As a follow-on, the enhanced developer productivity will support writing more correct and safer programs, and probably allow developers to diagnose performance problems as well. These are a direct consequence of better debugging, but rather an indirect consequence of giving the developer better tools.

What are some of the potential pitfalls about this future?

Depending on how the "Async Debugging Protocol" works, there may be some overhead in following it. Hopefully this would be minimal, and not require any additional code during normal execution scenarios. But, it might make the debugging symbols or other metadata larger. Following the protocol may constrain some of the choices an async runtime can make.

At the very least, choosing to follow the protocol will require additional work on the part of the runtime implementor.

Did anything surprise you when writing this story? Did the story go any place unexpected?

Doing this in a way that is runtime and tooling agnostic will be challenging, so the details of how that could be done are not included in this story.

In some ways, doing this for a live process seems easier, since you can write code that inspects or reports on its own state. This seems to be the approach that tokio-console is taking.

There seems to be a lot of overlap between live debugging scenarios and post-mortem scenarios. With a little care, it might be able to support both using many of the same underlying capabilities.

What are some variations of this story that you considered, or that you think might be fun to write? Have any variations of this story already been written?

It would be worth removing the runtime agnostic aspect of this story and looking at how things would look if we just focused on Tokio or async-std.
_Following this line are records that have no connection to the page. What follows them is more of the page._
-- ==== Sys2Proof/Certificates/Slice0/Obligations.lean ====
section
/-! DEFINITION. The statements for the provers, file by file of spec/. A premise `s.cfg.WfMap` is WF_MAP of
00_scope.md R5. Every statement ranges over all states, hence over every configuration, register image and list of
draws; what it says of a draw holds for every value of the draw. -/

open Sys2Proof Sys2Proof.Machine

/-! ### The command port: 30_encoding.md -/

/-- R84 with the formats of R73 (decision D14 of the spec): a command decodes to an instruction exactly if its
operation number, the operand fields its format uses and, for TRANSMIT_TEXT, its text are those of the instruction. -/
def Obligations.DecodeFollowsTheFormats : Prop :=
  ∀ (c : PortCommand) (i : Instr),
    decode c = .ok i ↔
      i.wf = true ∧ c.op = i.opNumber ∧ (i.usesA = true → c.a = i.fieldA) ∧ (i.usesB = true → c.b = i.fieldB) ∧
        (c.op = 0x8#4 → c.text = i.textBytes)

/-- R72 to R74, R84 (decision D14 of the spec): every well-formed command, with every operand at every value, is read
back from its encoding. -/
def Obligations.DecodeOfEncode : Prop :=
  ∀ i : Instr, i.wf = true → decode (encode i) = .ok i

/-- Words of 95_test_vectors.md, one for each row of R74, decode to the command they spell. -/
def Obligations.SpecWordsDecode : Prop :=
  decode ⟨0x0_3F200004_00000000#68, []⟩ = .ok (.regRead 0x3F200004) ∧
  decode ⟨0x1_3F200000_09249249#68, []⟩ = .ok (.regWrite 0x3F200000 0x09249249) ∧
  decode ⟨0x2_00000036_00000000#68, []⟩ = .ok (.pinConstruct 54) ∧
  decode ⟨0x3_0000000E_00000004#68, []⟩ = .ok (.setFunction 14 0b100) ∧
  decode ⟨0x4_0000001F_00000002#68, []⟩ = .ok (.setPullUpDown 31 0b10) ∧
  decode ⟨0x5_3F201000_00000000#68, []⟩ = .ok (.uartConstruct 0x3F201000) ∧
  decode ⟨0x6_0001C200_00000000#68, []⟩ = .ok (.uartInitialize 115200) ∧
  decode ⟨0x7_000000FF_00000000#68, []⟩ = .ok (.transmit 0xFF) ∧
  decode ⟨0x8_00000002_00000000#68, [0x48, 0x69]⟩ = .ok (.transmitText [0x48, 0x69]) ∧
  decode ⟨0x9_DEADBEEF_12345678#68, []⟩ = .ok .halt

/-- R76 (decision D17 of the spec): which commands spell no operation, and that such a command, when it is taken,
raises IllegalCommand: it sets the fault mark and makes no bus event (`upc` stays idle; that the command leaves the
port is the model's choice, log 25). -/
def Obligations.IllegalCommandsFault : Prop :=
  (∀ c : PortCommand,
    (∃ e, decode c = .error e) ↔
      0x9#4 < c.op ∨ (c.op = 0x3#4 ∧ c.b >>> 3 ≠ 0) ∨ (c.op = 0x4#4 ∧ c.b >>> 2 ≠ 0) ∨
        (c.op = 0x7#4 ∧ c.a >>> 8 ≠ 0) ∨ (c.op = 0x8#4 ∧ c.text.length ≠ c.a.toNat)) ∧
  ∀ (s : State) (c : PortCommand) (rest : List PortCommand) (e : DecodeError),
    s.cfg.WfMap → s.accepts = true → s.port = c :: rest → decode c = .error e →
      step s = .next { s.engine with port := rest, fault := some (.illegalCommand c.cw) }

/-- R66, R68 (decisions D8, D9 of the spec): both code tables are one to one, every 3-bit code names a function
variant, and 0b11 is the one pull code that names none. -/
def Obligations.CodeTablesAreBijections : Prop :=
  (∀ f : PinFunction, PinFunction.ofCode f.code = f) ∧ (∀ c : BitVec 3, (PinFunction.ofCode c).code = c) ∧
  (∀ v : PullVariant, PullVariant.ofCode v.code = some v) ∧
  ∀ c : BitVec 2, (PullVariant.ofCode c = none ↔ c = 0b11) ∧
    ∀ v, PullVariant.ofCode c = some v → v.code = c

/-- R81 (a): TRANSMIT_TEXT is TRANSMIT of each of its bytes in order, the first fault ending it. -/
def Obligations.TransmitTextIsRepeatedTransmit : Prop :=
  ∀ (s : State) (text : List Byte), s.NoFault → s.Idle →
    exec (.transmitText text) s = execList ((Instr.transmitText text).expand s.cfg) s

/-! ### The address map and the bus: 00_scope.md, 20_memory.md -/

/-- R5, R47 (decision D7 of the spec): under WF_MAP each of the fifteen locations is found at its own address and
nowhere else, every address is a multiple of 4, and every PUD_OFF between 0x18 and 0xF64 that is a multiple of 4 is
admitted. -/
def Obligations.AddressMapIsOneToOne : Prop :=
  (∀ c : Board, c.WfMap → ∀ (l : Location) (a : Word), c.locate a = some l ↔ a = c.addr l) ∧
  (∀ c : Board, c.WfMap → ∀ l : Location, (c.addr l).toNat = c.addrNat l ∧ (c.addr l).toNat % 4 = 0) ∧
  ∀ c : Board, 0x18 ≤ c.pudOff → c.pudOff ≤ 0xF64 → c.pudOff % 4 = 0 → c.WfMap

/-- R52: a read of a register answers the word it holds, a read of DR a draw; it appends its one event, and nothing
else changes but the micro-step pointer and, at DR, the draws. -/
def Obligations.MemReadOnlyTraces : Prop :=
  ∀ s : State,
    (∀ r : Reg, s.memRead (.reg r) = (s.regs.read r,
      { s with trace := s.trace ++ [.rd (s.cfg.addr (.reg r)) (s.regs.read r)], upc := s.upc.next })) ∧
    ∃ d : Draws, s.memRead .dr = (s.draws.drWord,
      { s with trace := s.trace ++ [.rd (s.cfg.addr .dr) s.draws.drWord], upc := s.upc.next, draws := d })

/-- R53, R14 (decision D12 of the spec, log 20): a write to a register appends its event and replaces the whole word
of that register, so that a read of it then answers the word and every other register reads as before; a write to DR
submits its low byte and stores nothing. -/
def Obligations.MemWriteThenRead : Prop :=
  ∀ (s : State) (v : Word),
    (∀ r : Reg, (s.memWrite (.reg r) v).trace = s.trace ++ [.wr (s.cfg.addr (.reg r)) v] ∧
      ((s.memWrite (.reg r) v).memRead (.reg r)).1 = v ∧
      (∀ r' : Reg, r' ≠ r → ((s.memWrite (.reg r) v).memRead (.reg r')).1 = (s.memRead (.reg r')).1) ∧
      (s.memWrite (.reg r) v).txq = s.txq) ∧
    (s.memWrite .dr v).trace = s.trace ++ [.wr (s.cfg.addr .dr) v] ∧
    (s.memWrite .dr v).txq = s.txq ++ [v.setWidth 8] ∧
    (s.memWrite .dr v).regs = s.regs

/-! ### Reset and the step: 10_state.md, 40_register_accessor.md R85, 60_exceptions.md -/

/-- R42 (decision D29 of the spec): the state at the start of a run, for every configuration and every register image
R0. That State.reset is the launch of CFG_A with some image is the model's choice (logs 1 and 3). -/
def Obligations.LaunchState : Prop :=
  (∀ (c : Board) (image : RegFile),
    (State.launch c image).cfg = c ∧ (State.launch c image).regs = image ∧
    (State.launch c image).uart = .uninitialized ∧ (State.launch c image).halted = false ∧
    (State.launch c image).fault = none ∧ (State.launch c image).upc = .idle ∧
    (∀ p : Fin 54, (State.launch c image).pull[p] = .unspecified) ∧
    (∀ (p : Nat) (n : Fin 6), p ≤ 53 → n.val = p / 10 →
      (State.launch c image).pinFn p = PinFunction.ofCode (image.fsel[n].extractLsb' (p % 10 * 3) 3)) ∧
    (State.launch c image).txq = [] ∧ (State.launch c image).txOut = [] ∧ (State.launch c image).trace = []) ∧
  ∃ image : RegFile, State.reset = State.launch Board.cfgA image

/-- R44 (decision D29 of the spec): at the start of a run of an admitted configuration the launch premises hold; so
they do at State.reset. -/
def Obligations.LaunchPremisesHold : Prop :=
  (∀ (c : Board) (image : RegFile), c.WfMap → (State.launch c image).LaunchPremises) ∧ State.reset.LaunchPremises

/-- R85, R34, R119 (decisions D6, D30 of the spec; logs 7, 14, 15): when the block accepts commands and the host's
next command decodes to `i`, the step is `exec` of `i`, followed by a move of the transmit engine: before, the engine
has made its free move, the command has left the port, and acceptance has loaded A and B with its operand fields and
pointed `upc` at its first step. -/
def Obligations.StepRunsTheDecodedCommand : Prop :=
  ∀ (s : State) (c : PortCommand) (rest : List PortCommand) (i : Instr),
    s.cfg.WfMap → s.NoFault → s.NotHalted → s.Idle → s.port = c :: rest → decode c = .ok i →
      ∃ t, exec i { s.engine with port := rest, a := c.a, b := c.b, upc := .busy c.op 0 } = .next t ∧
        step s = .next t.engine

/-- R85 (a), R124, R131 (decisions D30, D32 of the spec; 93 U20; logs 9, 14): a halted or faulted block, and one for
which no command is waiting, performs no command; its step changes nothing but what the transmit engine moves. -/
def Obligations.NoCommandUnlessAccepting : Prop :=
  ∀ s : State, s.cfg.WfMap → (s.halted = true ∨ s.fault ≠ none ∨ s.upc ≠ .idle ∨ s.port = []) →
    step s = .next s.engine

/-- R120, R119, R37 (decision D26 of the spec; log 14): the engine moves bytes from the head of the queue to the end
of the output, in order, only while `uart_state` is Initialized and the queue is not empty; it changes nothing else
but the draws; and every number of bytes it could move is one that the draws allow, so when a command has completed
its bytes may be anywhere between `txq` and `tx_out`. -/
def Obligations.EngineMovesBytesInOrder : Prop :=
  (∀ s : State,
    ((s.uart = .uninitialized ∨ s.txq = []) → s.engine = s) ∧
    ∃ (n : Nat) (d : Draws),
      s.engine = { s with txOut := s.txOut ++ s.txq.take n, txq := s.txq.drop n, draws := d }) ∧
  (∀ (s : State) (n : Nat), s.UartInit →
    ∃ (moves : Supply Nat) (d : Draws), { s with draws := { s.draws with engineMoves := moves } }.engine =
      { s with txOut := s.txOut ++ s.txq.take n, txq := s.txq.drop n, draws := d }) ∧
  ∀ (s : State) (c : PortCommand) (rest : List PortCommand) (i : Instr) (text : List Byte) (n : Nat),
    s.cfg.WfMap → s.NoFault → s.NotHalted → s.Idle → s.UartInit → s.port = c :: rest →
    decode c = .ok i → (i = .transmitText text ∨ ∃ y, i = .transmit y ∧ text = [y]) →
    s.NoOverflowFor text.length →
    s.txq.length + text.length ≤ s.cfg.fifoDepth →
      ∃ (moves : Supply Nat) (t : State),
        step { s with draws := { s.draws with engineMoves := moves } } = .next t ∧ t.NoFault ∧
        t.txOut = s.txOut ++ (s.txq ++ text).take n ∧ t.txq = (s.txq ++ text).drop n

/-- R5 (decision D7 of the spec; 93 U27; that it is `step` that refuses is log 19): a configuration that violates
WF_MAP is refused. Under an admitted one every step answers a next state: of a step that raises a fault, and of one of
a halted or faulted block, where 93 U20 says "stuck" (R85, R124, R131; decisions D6, D30, D32 of the spec), that is
the model's own choice (logs 8 and 9). -/
def Obligations.StepAnswersUnlessRefused : Prop :=
  ∀ s : State, (s.cfg.WfMap → ∃ t, step s = .next t) ∧
    (¬ s.cfg.WfMap → step s = .refused .configurationNotAdmitted)

/-- R31: `halted` is false at reset, set by HALT and by nothing else, never cleared, and while it is true the block
accepts no command and performs no bus event. -/
def Obligations.HaltedIsTerminal : Prop :=
  (∀ (c : Board) (image : RegFile), (State.launch c image).halted = false) ∧
  (∀ (i : Instr) (s t : State), exec i s = .next t → (t.halted = true ↔ s.halted = true ∨ i = .halt)) ∧
  ∀ s t : State, s.halted = true → step s = .next t →
    t.halted = true ∧ t.trace = s.trace ∧ t.port = s.port ∧ t.regs = s.regs ∧ t.fault = s.fault

/-- R32, R131 (decision D30 of the spec): a raised fault is never cleared and no command is accepted after it. -/
def Obligations.FaultIsFinal : Prop :=
  ∀ s t : State, s.fault ≠ none → step s = .next t →
    t.fault = s.fault ∧ t.trace = s.trace ∧ t.port = s.port ∧ t.regs = s.regs ∧ t.pull = s.pull ∧
      t.halted = s.halted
Perhaps each runtime would include a set of debugger macros to help find the runtime's state.

What are some of the things we'll have to figure out to realize this future? What projects besides Rust itself are involved, if any? (Optional)

A lot of the work here probably will not be done by the core Rust team, other than perhaps to coordinate and guide it. Most of the work will require coordination among projects like Tokio and async-std, as well as the debugging tool authors.

There does not seem to be an obvious way to implement everything in this story. It would probably be good to focus on a particular runtime at least to get a proof of concept and better sketch out the requirements.